At EAGE Rome, PGS was excited about the continuing development of its dual sensor streamer launched a year or so ago. It has been successfully trialled on 2D vessels off the northwest European continental shelf and offshore Australia, and will soon be seen in action on 3D vessels. The secret of its success is the recording of both pressure and velocity fields, as opposed to pressure alone in a normal hydrophone-based streamer. According to a PGS paper in Rome, ‘Properly combining the recorded signals from the particle velocity sensors with those from the hydrophones cancels sea-surface ghost reflections and removes the notches from the data’s frequency spectrum caused by those ghost reflections.’ The benefit is that a streamer can be towed deeper below the sea surface than is currently practical allowing continuation of recording operations in rougher seas while also increasing the potential bandwidth of the data.

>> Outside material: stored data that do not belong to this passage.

/-- O34, tier 1. The system commands. Each of STATUS, IDENTITY, FAILURE_REPORT, RESET, QUIET_ENTER,
QUIET_EXIT and EVENT_MASK, taken up in ACTIVE with operands in range, answers a next state: STATUS the
device state, the lock, the session's holder, the depth of the event queue and the last refusal;
IDENTITY 12 words that begin with CHIP_ID 0x1664_00B0 and the firmware line 2; FAILURE_REPORT the Proof
result, the reset cause and the rails; RESET makes the software reset due at the release of its mailbox;
QUIET_ENTER begins the entry, its second step at once where no flash program of the journal is in
progress, and is answered at its end; QUIET_EXIT in ACTIVE answers DETAIL 1; EVENT_MASK takes bits
12:0. (R148, R149, Table 5.8) -/
def Obligations.SystemCommands : Prop :=
  (∀ (src : Source) (req : Request) (s : State), s.dev.TakesUp src 0x0001 req →
    ∃ p, exec (.status src req) s = .next (s.okay src 0x0001 req s.dev p) ∧ p.length = 4 ∧
      fld (p.getD 0 0) 2 0 = 4 ∧ (p.getD 0 0).getLsbD 8 = s.dev.mail.lockHeld ∧ fld (p.getD 0 0) 14 12 = s.dev.fwuHolder ∧
      (s.dev.mail.lastRefusedStatus < 65536 → fld (p.getD 3 0) 31 16 = s.dev.mail.lastRefusedStatus) ∧
      (s.dev.mail.queue.length ≤ 32 → fld (p.getD 2 0) 13 8 = s.dev.mail.queue.length) ∧
      (s.dev.mail.lastRefusedOpcode < 65536 → fld (p.getD 3 0) 15 0 = s.dev.mail.lastRefusedOpcode)) ∧
  (∀ (src : Source) (req : Request) (s : State), s.dev.TakesUp src 0x0002 req →
    ∃ p, exec (.identity src req) s = .next (s.okay src 0x0002 req s.dev p) ∧ p.length = 12 ∧
      p.getD 0 0 = 0x166400B0 ∧ fld (p.getD 1 0) 7 0 = 2) ∧
  (∀ (src : Source) (req : Request) (s : State), s.dev.TakesUp src 0x0003 req →
    ∃ p, exec (.failureReport src req) s = .next (s.okay src 0x0003 req { s.dev with freeIdx := s.dev.freeIdx + 1 } p) ∧
      p.length = 6 ∧ fld (p.getD 0 0) 7 0 = s.dev.rfld Reg.PWR_PROOF_RESULT 7 0 ∧
      p.getD 2 0 = s.dev.reg Reg.PWR_RESET_CAUSE ∧ p.getD 3 0 = s.dev.reg Reg.PWR_RAILS_A ∧
      p.getD 4 0 = s.dev.reg Reg.PWR_RAILS_B) ∧
  (∀ (src : Source) (req : Request) (s : State), s.dev.TakesUp src 0x0004 req → req.fld 8 7 0 = 1 → req.fld 8 31 16 = 0xA5C3 →
    exec (.reset src req) s = .next (s.okay src 0x0004 req (match src with
      | .mb0 => { s.dev with mail := { s.dev.mail with resetDue := 0 :: s.dev.mail.resetDue } }
      | .mb1 => { s.dev with mail := { s.dev.mail with resetDue := 1 :: s.dev.mail.resetDue } }
      | _ => { s.dev with power := { s.dev.power with resetScheduled := true } }))) ∧
  (∀ (src : Source) (req : Request) (s : State), s.dev.TakesUp src 0x0005 req → s.dev.flash.session = none →
    s.Does (.quietEnter src req) fun d =>
      d.power = { s.dev.power with quietEntry := some (src, req.tag), quietBegun := d.power.quietBegun } ∧
      (s.dev.power.quietBegun = false → (d.power.quietBegun = true ↔ s.dev.journalBusy = false)) ∧
      d.flash = s.dev.flash ∧ d.ks = s.dev.ks ∧ d.host = s.dev.host) ∧
  (∀ (src : Source) (req : Request) (s : State), s.dev.TakesUp src 0x0006 req →
    exec (.quietExit src req) s = .next (s.okay src 0x0006 req s.dev [] [] 1)) ∧
  (∀ (src : Source) (req : Request) (s : State), s.dev.TakesUp src 0x0007 req →
    exec (.eventMask src req) s = .next (s.okay src 0x0007 req
      { s.dev with mail := { s.dev.mail with eventMask := req.word 8 &&& 0x1FFF } }))


/-- O35, tier 1. The journal and firmware-update commands. JOURNAL_STATUS, JOURNAL_READ (an item that
exists, and one that does not), JOURNAL_COMPACT, JOURNAL_DEFAULTS, FWU_BEGIN, FWU_WRITE at the expected
offset, FWU_FINISH with every byte written and the digest matching, FWU_CONFIRM and FWU_ABORT, each
under the conditions the manual gives, answer a next state with their effect: the session is opened over
the slot that is not running, takes the block, programs the slot header with IMAGE_SEQ, the digest and
TRIAL, or is given up; CONFIRMED is set in the running slot; JOURNAL_DEFAULTS ends a compaction. Where a
program of FWU_WRITE, FWU_FINISH or FWU_CONFIRM fails its verification, which is a free value, the answer
is FLASH_ERROR and nothing else changes. How a compaction and an erase end whose command is overtaken is
the model's choice (log entries 37, 41), and so is when a program fails (146). (R86, R87, R92, R150, R151, R152, R153,
Table 5.8) -/
def Obligations.JournalAndUpdateCommands : Prop :=
  let failed (src : Source) (op : Nat) (req : Request) (s : State) : State :=
    { s with dev := (s.dev.refused op req.tag 0x41 0 []).1.respond src ⟨op, req.tag, 0x41, 0, false, []⟩ }
  (∀ (src : Source) (req : Request) (s : State), s.dev.TakesUp src 0x0101 req →
    ∃ p, exec (.journalStatus src req) s = .next (s.okay src 0x0101 req s.dev p) ∧ p.length = 4 ∧
      (p.getD 0 0).getLsbD 0 = s.dev.journal.liveB ∧ p.getD 3 0 = w32 s.dev.journal.lastSeq) ∧
  (∀ (src : Source) (req : Request) (s : State), s.dev.TakesUp src 0x0102 req →
    s.Does (.journalRead src req) fun d => ∃ r : Response, d = (s.dev.journalAdd []).respond src r ∧ r.status = 0 ∧ r.tag = req.tag ∧
      (s.dev.journal.items.lookup (req.fld 8 15 0) = none → req.bit 8 16 = false → r.payload = [0xFFFF]) ∧
      (∀ v, s.dev.journal.items.lookup (req.fld 8 15 0) = some v → req.bit 8 16 = false →
        r.payload = (at' 0 (req.fld 8 15 0) ||| at' 16 (4 * min 54 v.length)) :: v.take 54)) ∧
  (∀ (src : Source) (req : Request) (s : State), s.dev.TakesUp src 0x0103 req → s.dev.sup.nvwInhibit = false →
    exec (.journalCompact src req) s = .next (s.accepted src 0x0103 req
      ((if s.dev.journal.compacting then s.dev else s.dev.compactStart).modJournal fun j =>
        { j with compactTags := j.compactTags ++ [req.tag] }))) ∧
  (∀ (src : Source) (req : Request) (s : State), s.dev.TakesUp src 0x0104 req → s.dev.sup.nvwInhibit = false →
    req.word 8 = 0x44460001 →
    exec (.journalDefaults src req) s = .next (s.accepted src 0x0104 req ((s.dev.journal.compactTags.foldl
      (fun (d : Dev) tag => d.opDone 0x0103 0x22 tag) s.dev).modJournal fun j => { j with
      pending := [], held := 0, programming := none, progHeld := false, flushed := 0,
      compacting := false, compactTags := [], copying := false,
      erasing := .bankA :: .bankB :: j.erasing, defaultsTags := j.defaultsTags ++ [req.tag] }))) ∧
  (∀ (src : Source) (req : Request) (s : State), s.dev.TakesUp src 0x0201 req → s.dev.sup.nvwInhibit = false →
    8 ≤ (req.word 8).toNat → (req.word 8).toNat ≤ 458752 → (req.word 8).toNat % 8 = 0 → s.dev.flash.session = none →
    (s.dev.flash.running.trial = true → s.dev.flash.running.confirmed = true) →
    ∃ d, exec (.fwuBegin src req) s = .next (s.accepted src 0x0201 req d) ∧
      d.flash.session = some {
        holder := src, length := (req.word 8).toNat, seq := req.fld 0x0C 15 0,
        digest := (req.payload.drop 2).take 8, received := [], erased := false, tag := req.tag } ∧
      d.flash.runningB = s.dev.flash.runningB ∧ d.flash.running = s.dev.flash.running ∧
      (if s.dev.flash.runningB then d.flash.slotA else d.flash.slotB).valid = false ∧
      s.dev.flash.target ∈ d.journal.erasing) ∧
  (∀ (src : Source) (req : Request) (x : FwuSession) (s : State), s.dev.TakesUp src 0x0202 req → s.dev.flashPermitted = true →
    s.dev.flash.session = some x → classOf x.holder = classOf src → x.erased = true →
    (req.word 8).toNat = 4 * x.received.length → 4 * x.received.length + (req.length - 8) ≤ x.length →
    let got := x.received ++ (req.payload.drop 2).take ((req.length - 8) / 4)
    exec (.fwuWrite src req) s = .next (if Config.flashFails s.dev.cc then failed src 0x0202 req s else s.okay src 0x0202 req
      { s.dev with flash := { s.dev.flash with session := some { x with received := got } } } [w32 (4 * got.length)])) ∧
  (∀ (src : Source) (req : Request) (x : FwuSession) (s : State), s.dev.TakesUp src 0x0203 req → s.dev.flashPermitted = true →
    s.dev.flash.session = some x → classOf x.holder = classOf src → x.erased = true → x.length ≤ 4 * x.received.length →
    Config.sha256 x.received = x.digest →
    ∃ d, exec (.fwuFinish src req) s = .next (if Config.flashFails s.dev.cc then failed src 0x0203 req s
        else s.okay src 0x0203 req d) ∧ d.flash.session = none ∧
      d.flash.running = s.dev.flash.running ∧ (if s.dev.flash.runningB then d.flash.slotA else d.flash.slotB) =
        ⟨true, x.seq, true, false, false, x.received, x.digest, false⟩) ∧
  (∀ (src : Source) (req : Request) (s : State), s.dev.TakesUp src 0x0204 req → s.dev.flashPermitted = true →
    s.dev.flash.running.confirmed = false →
    ∃ d, exec (.fwuConfirm src req) s = .next (if Config.flashFails s.dev.cc then failed src 0x0204 req s
        else s.okay src 0x0204 req d) ∧ d.flash.running = { s.dev.flash.running with confirmed := true } ∧
      d.flash.runningB = s.dev.flash.runningB ∧
      (if s.dev.flash.runningB then d.flash.slotA = s.dev.flash.slotA else d.flash.slotB = s.dev.flash.slotB)) ∧
  (∀ (src : Source) (req : Request) (x : FwuSession) (s : State), s.dev.TakesUp src 0x0205 req →
    s.dev.flash.session = some x → classOf x.holder = classOf src →
    let d : Dev := { s.dev with flash := { s.dev.flash with session := none } }
    exec (.fwuAbort src req) s = .next (s.okay src 0x0205 req (if x.erased then d else d.opDone 0x0201 0x23 x.tag)))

Such new technology could give the R&D investing contractor an edge if the market becomes more price sensitive.
A company that now comes into that category has to be Wavefield Inseis. This Norwegian upstart has not only grown its fleet sufficiently to be able to claim global reach in a matter of three years, but also set itself up from the start as a technology driven company. A good example would be its backing of the Bergen-based MultiField Geophysics company along with StatoilHydro Ventures and the Norwegian Technical Institute. The company announced a month or so ago that it had completed field tests of its ocean bottom cable (OBC) technology over the Peon hydrocarbon reservoir, offshore Norway. This is no ordinary OBC cable but one which uses both seismic four component (4C) and electromagnetic (EM) sensing technology, in other words it is daring to encroach on the preserve of Electromagnetic Geoservices (EMGS) and Offshore Hydrocarbons Mapping (OHM), not to mention the EM involvement of WesternGeco and PGS. The company says that in the test the technology was able to delineate the targeted gas field.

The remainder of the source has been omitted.